视觉变异器调查 (A Survey on Visual Transformer) - 专知论文

会员服务 ·

0

变换 · Vision · Performer · Networking · Processing（编程语言） ·

2021 年 1 月 15 日

A Survey on Visual Transformer

翻译：视觉变异器调查

Kai Han,Yunhe Wang,Hanting Chen,Xinghao Chen,Jianyuan Guo,Zhenhua Liu,Yehui Tang,An Xiao,Chunjing Xu,Yixing Xu,Zhaohui Yang,Yiman Zhang,Dacheng Tao

Transformer is a type of deep neural network mainly based on self-attention mechanism which is originally applied in natural language processing field. Inspired by the strong representation ability of transformer, researchers propose to extend transformer for computer vision tasks. Transformer-based models show competitive and even better performance on various visual benchmarks compared to other network types such as convolutional networks and recurrent networks.

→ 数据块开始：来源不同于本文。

/-! ## Witnesses: concrete states and operands that meet the hypotheses of each statement -/

theorem witness_DecodeFollowsMatchAndMask : matchesRow (.qpcm 3) 0x1005#16 ∧ matchesRow (.qpcm 7) 0x1005#16 := by
  constructor <;> (unfold matchesRow; decide)
theorem witness_StepTakesTheNextAccess :
    ((base 2).withFetchWord 16 0x0100).pending = HostAccess.cmd 0x0100#16 :: [] ∧ (base 2).pending = [] := by decide
theorem witness_StepRunsTheDecodedCommand :
    ((base 2).withFetchWord 16 0x1003).pending = HostAccess.cmd 0x1003#16 :: [] ∧
      decode 0x1003#16 = some (.qpcm 3) := by decide
theorem witness_ReservedWordRaisesInvalidSelection :
    decode 0x2401#16 = none ∧ decode 0x5000#16 = none ∧ unfaulted (base 2) ∧ faulted stopped := by decide
theorem witness_RaiseFaultWritesStatusAlone : unfaulted (base 2) := by decide
theorem witness_EveryCommandIgnoredWhileFaulted : faulted stopped := by decide
theorem witness_OnlyResetLeavesTheFaultState :
    ∃ t, faulted (stopped.withFetchWord 16 0x2400) ∧
      (stopped.withFetchWord 16 0x2400).pending = HostAccess.cmd 0x2400#16 :: [] ∧
      HostAccess.cmd 0x2400#16 ≠ .reset ∧ step (stopped.withFetchWord 16 0x2400) = .next t :=
  ⟨stopped, by decide, by decide, by decide, rfl⟩
theorem witness_FaultsArePrecise :
    ∃ t, unfaulted (base 2) ∧ hostAccess (.cmd 0x3100#16) (base 2) = .next t ∧ faulted t :=
  ⟨raiseFault .preconditionViolated (base 2), by decide, rfl, by decide⟩
theorem witness_CommandFaultsExactlyWhen :
    ∃ t, unfaulted (base 2) ∧ exec (.qpcm 17) (base 2) = .next t :=
  ⟨raiseFault .invalidSelection (base 2), by decide, rfl⟩
/-- The boundary values: `bps` 0 and 17 with `BPS_MAX = 16`; 17 = 1 + `MAX_LEN` bits asked for. -/
theorem witness_QpcmFaultsAndTheirPriority :
    unfaulted { base 16 with nsamp := 17 } ∧ (0 : BitVec 8).toNat = 0 ∧
      (17 : BitVec 8).toNat > (base 16).params.bpsMax ∧ 1 ≤ (1 : BitVec 8).toNat ∧
      (16 : BitVec 8).toNat ≤ (base 16).params.bpsMax ∧
      { base 16 with nsamp := 17 }.nsamp * (1 : BitVec 8).toNat > { base 16 with nsamp := 17 }.params.maxLen := by
  decide
theorem witness_ScramblerPreconditionFault :
    (unfaulted (base 2) ∧ flagsScheme (base 2).flags ≠ 4) ∧
      (unfaulted { base 2 with flags := 0x000C#16 } ∧ flagsScheme { base 2 with flags := 0x000C#16 }.flags = 4 ∧
        flagsScr { base 2 with flags := 0x000C#16 }.flags ≠ 0) := by decide
theorem witness_ClrbEmptiesTheBitSequence : unfaulted (withBits [true, false]) := by decide
theorem witness_ClrsEmptiesTheSampleSequence : unfaulted (withSamples [1]) := by decide +kernel
theorem witness_QpcmQuantizesExactly :
    unfaulted (withSamples [0, 1, 2, 3]) ∧ 1 ≤ (4 : BitVec 8).toNat ∧
      (4 : BitVec 8).toNat ≤ (withSamples [0, 1, 2, 3]).params.bpsMax ∧
      (withSamples [0, 1, 2, 3]).nsamp * (4 : BitVec 8).toNat ≤ (withSamples [0, 1, 2, 3]).params.maxLen ∧
      (withSamples [0, 1, 2, 3]).params.numerics = .exact ∧ sampSeq (withSamples [0, 1, 2, 3]) = some [0, 1, 2, 3] ∧
      (0 : Sample) ∈ [(0 : Sample), 1, 2, 3] ∧ (3 : Sample) ∈ [(0 : Sample), 1, 2, 3] ∧
      ∀ x ∈ [(0 : Sample), 1, 2, 3], 0 ≤ x ∧ x ≤ 3 := by decide +kernel
/-- `withSamples` with `NUMERICS = BINARY64`. -/
def withSamples64 (xs : List Sample) : State :=
  { withSamples xs with params := { (withSamples xs).params with numerics := .binary64 } }
theorem witness_QpcmBinary64IndexProperties :
    unfaulted (withSamples64 [5, 7]) ∧ 1 ≤ (8 : BitVec 8).toNat ∧
      (8 : BitVec 8).toNat ≤ (withSamples64 [5, 7]).params.bpsMax ∧
      (withSamples64 [5, 7]).nsamp * (8 : BitVec 8).toNat ≤ (withSamples64 [5, 7]).params.maxLen ∧
      (withSamples64 [5, 7]).params.numerics = .binary64 ∧ sampSeq (withSamples64 [5, 7]) = some [5, 7] ∧
      (5 : Sample) ∈ [(5 : Sample), 7] ∧ (7 : Sample) ∈ [(5 : Sample), 7] ∧
      ∀ x ∈ [(5 : Sample), 7], 5 ≤ x ∧ x ≤ 7 := by decide +kernel
theorem witness_QpcmOfNoSamples :
    unfaulted (base 2) ∧ 1 ≤ (16 : BitVec 8).toNat ∧ (16 : BitVec 8).toNat ≤ (base 2).params.bpsMax ∧
      (base 2).nsamp = 0 := by decide
theorem witness_PcmIndexHasTheClosedForm : 2 ≤ 2 ∧ (0 : Sample) ≤ 1 ∧ (1 : Sample) ≤ 1 ∧ (0 : Sample) < 1 := by
  decide +kernel
theorem witness_PcmIndexIsMonotone : (0 : Sample) ≤ 0 ∧ (0 : Sample) ≤ 1 ∧ (1 : Sample) ≤ 1 := by decide +kernel
theorem witness_PcmIndexEndPoints : 2 ≤ 2 ∧ (0 : Sample) < 1 ∧ (0 : Sample) ≤ 0 := by decide +kernel
theorem witness_QdmTracksThePrediction :
    unfaulted (withSamples [1]) ∧ sampSeq (withSamples [1]) = some [1] ∧
      (fun k : Nat => (k : Sample) / 2) 0 = 0 ∧
      ∀ k x, [(1 : Sample)][k]? = some x → (fun k : Nat => (k : Sample) / 2) (k + 1) =
        if x > (fun k : Nat => (k : Sample) / 2) k then (fun k : Nat => (k : Sample) / 2) k + 1 / 2
        else (fun k : Nat => (k : Sample) / 2) k - 1 / 2 := by
  refine ⟨by decide +kernel, by decide +kernel, by decide +kernel, fun k x h => ?_⟩
  cases k with
  | zero => simp at h; subst h; norm_num
  | succ k => simp at h
theorem witness_QdmPredictionCountsItsBits :
    ∃ t, unfaulted (withSamples [1]) ∧ exec .qdm (withSamples [1]) = .next t ∧ bitSeq t = some [true] := by
  refine ⟨(after (exec .qdm (withSamples [1]))).getD (base 1), ?_, rfl, ?_⟩ <;> decide +kernel
/-- The hypotheses the five encoder statements share, on one bit and on none. -/
abbrev EncoderHypotheses : Prop :=
  (unfaulted (withBits [true]) ∧ bitSeq (withBits [true]) = some [true]) ∧
    (unfaulted (withBits []) ∧ bitSeq (withBits []) = some [])
theorem witness_EnlEncodes : EncoderHypotheses := by decide
theorem witness_EniEncodes : EncoderHypotheses := witness_EnlEncodes
theorem witness_EmanEncodes : EncoderHypotheses := witness_EnlEncodes
theorem witness_EdmanEncodes : EncoderHypotheses := witness_EnlEncodes
theorem witness_EamiEncodes : EncoderHypotheses := witness_EnlEncodes
theorem witness_EncodingTwiceGivesTheSameSignal :
    ∃ t, Instr.eami ∈ [Instr.enl, .eni, .eman, .edman, .eami] ∧ exec .eami (withBits [true]) = .next t :=
  ⟨(after (exec .eami (withBits [true]))).getD (base 1), by decide, rfl⟩
theorem witness_Sb8zsCompletes :
    unfaulted (withAmi (lv (List.replicate 8 0))) ∧ flagsScheme (withAmi (lv (List.replicate 8 0))).flags = 4 ∧
      flagsScr (withAmi (lv (List.replicate 8 0))).flags = 0 ∧
      sigSeq (withAmi (lv (List.replicate 8 0))) = some (lv (List.replicate 8 0)) := by decide +kernel
theorem witness_Sb8zsSubstitutes :
    ∃ t, exec .sb8zs (withAmi (lv (List.replicate 8 0))) = .next t ∧ sigSeq t = some (lv [0, 0, 0, 0, 0, 1, 0, -1]) := by
  refine ⟨(after (exec .sb8zs (withAmi (lv (List.replicate 8 0))))).getD (base 1), rfl, ?_⟩
  decide +kernel
theorem witness_ScramblersBoundTheZeroRuns :
    ∃ t u, unfaulted (withAmi (lv [0, 0, 0, 0])) ∧
      (unfaulted t ∧ sigSeq t = some (lv [0, 0, 0, 0]) ∧ exec .sb8zs (withAmi (lv [0, 0, 0, 0])) = .next t) ∧
      (unfaulted u ∧ sigSeq u = some (lv [1, 0, 0, 1]) ∧ exec .shdb3 (withAmi (lv [0, 0, 0, 0])) = .next u) := by
  refine ⟨(after (exec .sb8zs (withAmi (lv [0, 0, 0, 0])))).getD (base 1),
    (after (exec .shdb3 (withAmi (lv [0, 0, 0, 0])))).getD (base 1), ?_, ⟨?_, ?_, rfl⟩, ?_, ?_, rfl⟩ <;> decide +kernel
theorem witness_Shdb3Completes :
    unfaulted (withAmi (lv [1, 0, 0, 0, 0])) ∧ flagsScheme (withAmi (lv [1, 0, 0, 0, 0])).flags = 4 ∧
      flagsScr (withAmi (lv [1, 0, 0, 0, 0])).flags = 0 ∧
      sigSeq (withAmi (lv [1, 0, 0, 0, 0])) = some (lv [1, 0, 0, 0, 0]) := by decide +kernel
theorem witness_Shdb3Substitutes :
    ∃ t, exec .shdb3 (withAmi (lv [1, 0, 0, 0, 0])) = .next t ∧ sigSeq t = some (lv [1, 0, 0, 0, 1]) := by
  refine ⟨(after (exec .shdb3 (withAmi (lv [1, 0, 0, 0, 0])))).getD (base 1), rfl, ?_⟩
  decide +kernel
theorem witness_ScrambleOnceAfterEami :
    ∃ t u, Instr.sb8zs ∈ [Instr.sb8zs, .shdb3] ∧ Instr.shdb3 ∈ [Instr.sb8zs, .shdb3] ∧ unfaulted (withBits [true]) ∧
      exec .eami (withBits [true]) = .next t ∧ exec .sb8zs t = .next u :=
  ⟨(after (exec .eami (withBits [true]))).getD (base 1),
    (after (exec .sb8zs ((after (exec .eami (withBits [true]))).getD (base 1)))).getD (base 1),
    by decide, by decide, by decide, rfl, rfl⟩
theorem witness_ApalCompletes :
    (unfaulted (withBits [false, true, true]) ∧ bitSeq (withBits [false, true, true]) = some [false, true, true] ∧
      3 ≤ [false, true, true].length) ∧
      (unfaulted (withBits []) ∧ bitSeq (withBits []) = some []) := by decide
theorem witness_ApalFindsTheLongestPalindrome :
    ∃ t, unfaulted (withBits [true]) ∧ bitSeq (withBits [true]) = some [true] ∧ [true] ≠ [] ∧
      exec .apal (withBits [true]) = .next t :=
  ⟨(after (exec .apal (withBits [true]))).getD (base 1), by decide, by decide, by decide, rfl⟩
/-- The centers at the ends of the range R183 scans, and the first entry beyond it. -/
theorem witness_ApalRadiiAreMaximal :
    ∃ t, unfaulted (withBits [true]) ∧ bitSeq (withBits [true]) = some [true] ∧ [true] ≠ [] ∧
      exec .apal (withBits [true]) = .next t ∧ 0 ≤ 2 * [true].length ∧ 2 ≤ 2 * [true].length ∧ 2 * [true].length < 3 :=
  ⟨(after (exec .apal (withBits [true]))).getD (base 1), by decide, by decide, by decide, rfl, by decide, by decide,
    by decide⟩
theorem witness_ApalLeavesTheLongestSuffixPalindrome :
    ∃ t, unfaulted (withBits [true]) ∧ bitSeq (withBits [true]) = some [true] ∧ [true] ≠ [] ∧
      exec .apal (withBits [true]) = .next t := witness_ApalFindsTheLongestPalindrome
theorem witness_AzrunFindsTheLongestZeroRun :
    (unfaulted (withAmi (lv [0])) ∧ sigSeq (withAmi (lv [0])) = some (lv [0])) ∧
      (unfaulted (base 2) ∧ sigSeq (base 2) = some []) := by decide +kernel
theorem witness_ScramblingBoundsTheReportedRun :
    ∃ t u, unfaulted (withAmi (lv [0, 0, 0, 0])) ∧ unfaulted t ∧ exec .azrun t = .next u ∧
      exec .shdb3 (withAmi (lv [0, 0, 0, 0])) = .next t := by
  refine ⟨(after (exec .shdb3 (withAmi (lv [0, 0, 0, 0])))).getD (base 1),
    (after (exec .azrun ((after (exec .shdb3 (withAmi (lv [0, 0, 0, 0])))).getD (base 1)))).getD (base 1),
    ?_, ?_, rfl, rfl⟩ <;> decide +kernel
theorem witness_ScramblingBoundsTheReportedRun_b8zs :
    ∃ t u, unfaulted (withAmi (lv [0, 0, 0, 0])) ∧ unfaulted t ∧ exec .azrun t = .next u ∧
      exec .sb8zs (withAmi (lv [0, 0, 0, 0])) = .next t := by
  refine ⟨(after (exec .sb8zs (withAmi (lv [0, 0, 0, 0])))).getD (base 1),
    (after (exec .azrun ((after (exec .sb8zs (withAmi (lv [0, 0, 0, 0])))).getD (base 1)))).getD (base 1),
    ?_, ?_, rfl, rfl⟩ <;> decide +kernel
theorem witness_PalindromeReportText :
    flagsPalValid { withBits [true] with flags := 0x0047#16, palLen := 1 }.flags = true ∧
      bitSeq { withBits [true] with flags := 0x0047#16, palLen := 1 } = some [true] ∧
      { withBits [true] with flags := 0x0047#16, palLen := 1 }.palStart +
        { withBits [true] with flags := 0x0047#16, palLen := 1 }.palLen ≤ [true].length := by decide
theorem witness_ZeroRunReportText :
    ∃ text, zrReport { base 4 with flags := 0x008C#16, zrCount := 1 } = some text := ⟨_, rfl⟩
/-- One clause each; the last two at `NBITS = MAX_LEN` and `NBITS = MAX_LEN - 1`. -/
theorem witness_BitsPushAppends :
    faulted stopped ∧ (unfaulted { base 4 with nbits := 4 } ∧ { base 4 with nbits := 4 }.nbits = 4) ∧
      (unfaulted { base 4 with nbits := 3 } ∧ { base 4 with nbits := 3 }.nbits < (base 4).params.maxLen) := by decide
/-- One clause each: an infinity, and the largest finite pattern at `NSAMP = MAX_LEN` and `MAX_LEN - 1`. -/
theorem witness_SampPushAppends :
    (base 4).params.sampleFormat = .binary64 ∧ faulted stopped ∧
      (unfaulted (base 4) ∧ sampleValue 0x7FF0000000000000#64 = none) ∧
      (∃ q, sampleValue 0x7FEFFFFFFFFFFFFF#64 = some q) ∧
      (unfaulted { base 4 with nsamp := 4 } ∧ { base 4 with nsamp := 4 }.nsamp = (base 4).params.maxLen) ∧
      (unfaulted { base 4 with nsamp := 3 } ∧ { base 4 with nsamp := 3 }.nsamp < (base 4).params.maxLen) :=
  ⟨by decide, by decide, by decide +kernel, ⟨_, rfl⟩, by decide, by decide⟩
/-- The reset state with `SAMPLE_FORMAT = RATIONAL`. -/
def baseRational (n : Nat) : State := State.resetWith { Params.default with maxLen := n, sampleFormat := .rational }
theorem witness_SampPushOfRationals :
    ((baseRational 4).params.sampleFormat = .rational ∧ (base 4).params.sampleFormat = .binary64) ∧
      faulted { baseRational 4 with status := 0x06#8 } ∧
      (unfaulted { baseRational 4 with nsamp := 4 } ∧ { baseRational 4 with nsamp := 4 }.nsamp = 4) ∧
      (unfaulted { baseRational 4 with nsamp := 3 } ∧
        { baseRational 4 with nsamp := 3 }.nsamp < (baseRational 4).params.maxLen) := by decide
/-- Exponent fields 2047, 0, 1 and 2046. -/
theorem witness_SampleValueIsBinary64 :
    (0x7FF0000000000000#64).toNat / 2 ^ 52 % 2048 = 2047 ∧ (0x8000000000000001#64).toNat / 2 ^ 52 % 2048 = 0 ∧
      (0x0010000000000000#64).toNat / 2 ^ 52 % 2048 = 1 ∧ (0xFFEFFFFFFFFFFFFF#64).toNat / 2 ^ 52 % 2048 = 2046 := by
  decide
/-- The last valid index of each buffer; a sample read as a pattern is 5/2, and then 0, whose sign is free. -/
theorem witness_ReadReturnsTheElementOrRegister :
    (1 < (withBits [true, false]).nbits ∧ bufRead (withBits [true, false]).bits 1 = some false) ∧
      (1 < (withAmi (lv [0, -1])).nsig ∧ bufRead (withAmi (lv [0, -1])).sig 1 = some .neg) ∧
      (0 < { baseRational 4 with samp := [(0, 5)], nsamp := 1 }.nsamp ∧
        bufRead { baseRational 4 with samp := [(0, 5)], nsamp := 1 }.samp 0 = some 5 ∧
        { baseRational 4 with samp := [(0, 5)], nsamp := 1 }.params.sampleFormat = .rational) ∧
      (1 < (withSamples [0, 5 / 2]).nsamp ∧ bufRead (withSamples [0, 5 / 2]).samp 1 = some (5 / 2) ∧
        bufRead (withSamples [0, 5 / 2]).samp 0 = some 0 ∧
        (withSamples [0, 5 / 2]).params.sampleFormat = .binary64 ∧
        sampleValue 0x4004000000000000#64 = some (5 / 2) ∧ sampleValue 0x8000000000000000#64 = some 0) := by
  decide +kernel
theorem witness_PushedSampleReadsBack :
    ∃ t u, unfaulted (base 1) ∧ (base 1).params.sampleFormat = .binary64 ∧ (base 1).nsamp < (base 1).params.maxLen ∧
      (sampleValue 0x4004000000000000#64 = some (5 / 2) ∧ (5 / 2 : Sample) ≠ 0 ∧
        hostAccess (.sampPush (.binary64 0x4004000000000000#64)) (base 1) = .next t) ∧
      (sampleValue 0x8000000000000000#64 = some 0 ∧
        hostAccess (.sampPush (.binary64 0x8000000000000000#64)) (base 1) = .next u) := by
  refine ⟨(after (hostAccess (.sampPush (.binary64 0x4004000000000000#64)) (base 1))).getD (base 1),
    (after (hostAccess (.sampPush (.binary64 0x8000000000000000#64)) (base 1))).getD (base 1), ?_, ?_, ?_,
    ⟨?_, ?_, rfl⟩, ?_, rfl⟩ <;> decide +kernel
/-- The first index beyond each sequence, and both sample formats. -/
theorem witness_ReadBeyondTheSequenceChangesNothing :
    (withBits [true]).nbits ≤ 1 ∧ (withAmi (lv [1])).nsig ≤ 1 ∧
      ((base 4).nsamp ≤ 0 ∧ (base 4).params.sampleFormat = .binary64) ∧
      ((baseRational 4).nsamp ≤ 0 ∧ (baseRational 4).params.sampleFormat = .rational) := by decide +kernel
theorem witness_ResetHasTheInvariants : Params.wf (base 1).params := by decide
/-- A state with the invariants from which a step is taken: one bit of `MAX_LEN = 1` loaded, EAMI issued. -/
def tiny : State := { base 1 with bits := [(0, true)], nbits := 1, pending := [.cmd 0x2400#16] }
theorem witness_EveryStepKeepsTheInvariants : tiny.Inv ∧ ∃ t, step tiny = .next t := by
  refine ⟨?_, _, rfl⟩
  constructor
  · decide
  · decide
  · unfold LengthsOk; decide
  · unfold ElementsHeld; decide
  · intro _ x h; cases h; simp
  · unfold StatusOk; decide
  · unfold FlagsOk; decide
  · exact ⟨by decide, by decide, by decide, 0, by decide +kernel, by decide⟩
  · unfold WidthsOk; decide
theorem witness_EveryStepAnswers : tiny.Inv := witness_EveryStepKeepsTheInvariants.1
theorem witness_ValidFlagsTellTheTruth : ResultsFresh tiny ∧ ∃ t, step tiny = .next t :=
  ⟨⟨fun h => absurd h (by decide), fun h => absurd h (by decide)⟩, _, rfl⟩
theorem witness_NoStepChangesTheParameters : ∃ t, step tiny = .next t := ⟨_, rfl⟩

With high performance and without inductive bias defined by human, transformer is receiving more and more attention from the visual community. In this paper we provide a literature review of these visual transformer models by categorizing them in different tasks and analyze the advantages and disadvantages of these methods. In particular, the main categories include the basic image classification, high-level vision, low-level vision and video processing. The self-attention in computer vision is also briefly revisited as self-attention is the base component in transformer. Efficient transformer methods are included for pushing transformer into real applications on the devices. Finally, we give a discussion about the challenges and further research directions for visual transformers.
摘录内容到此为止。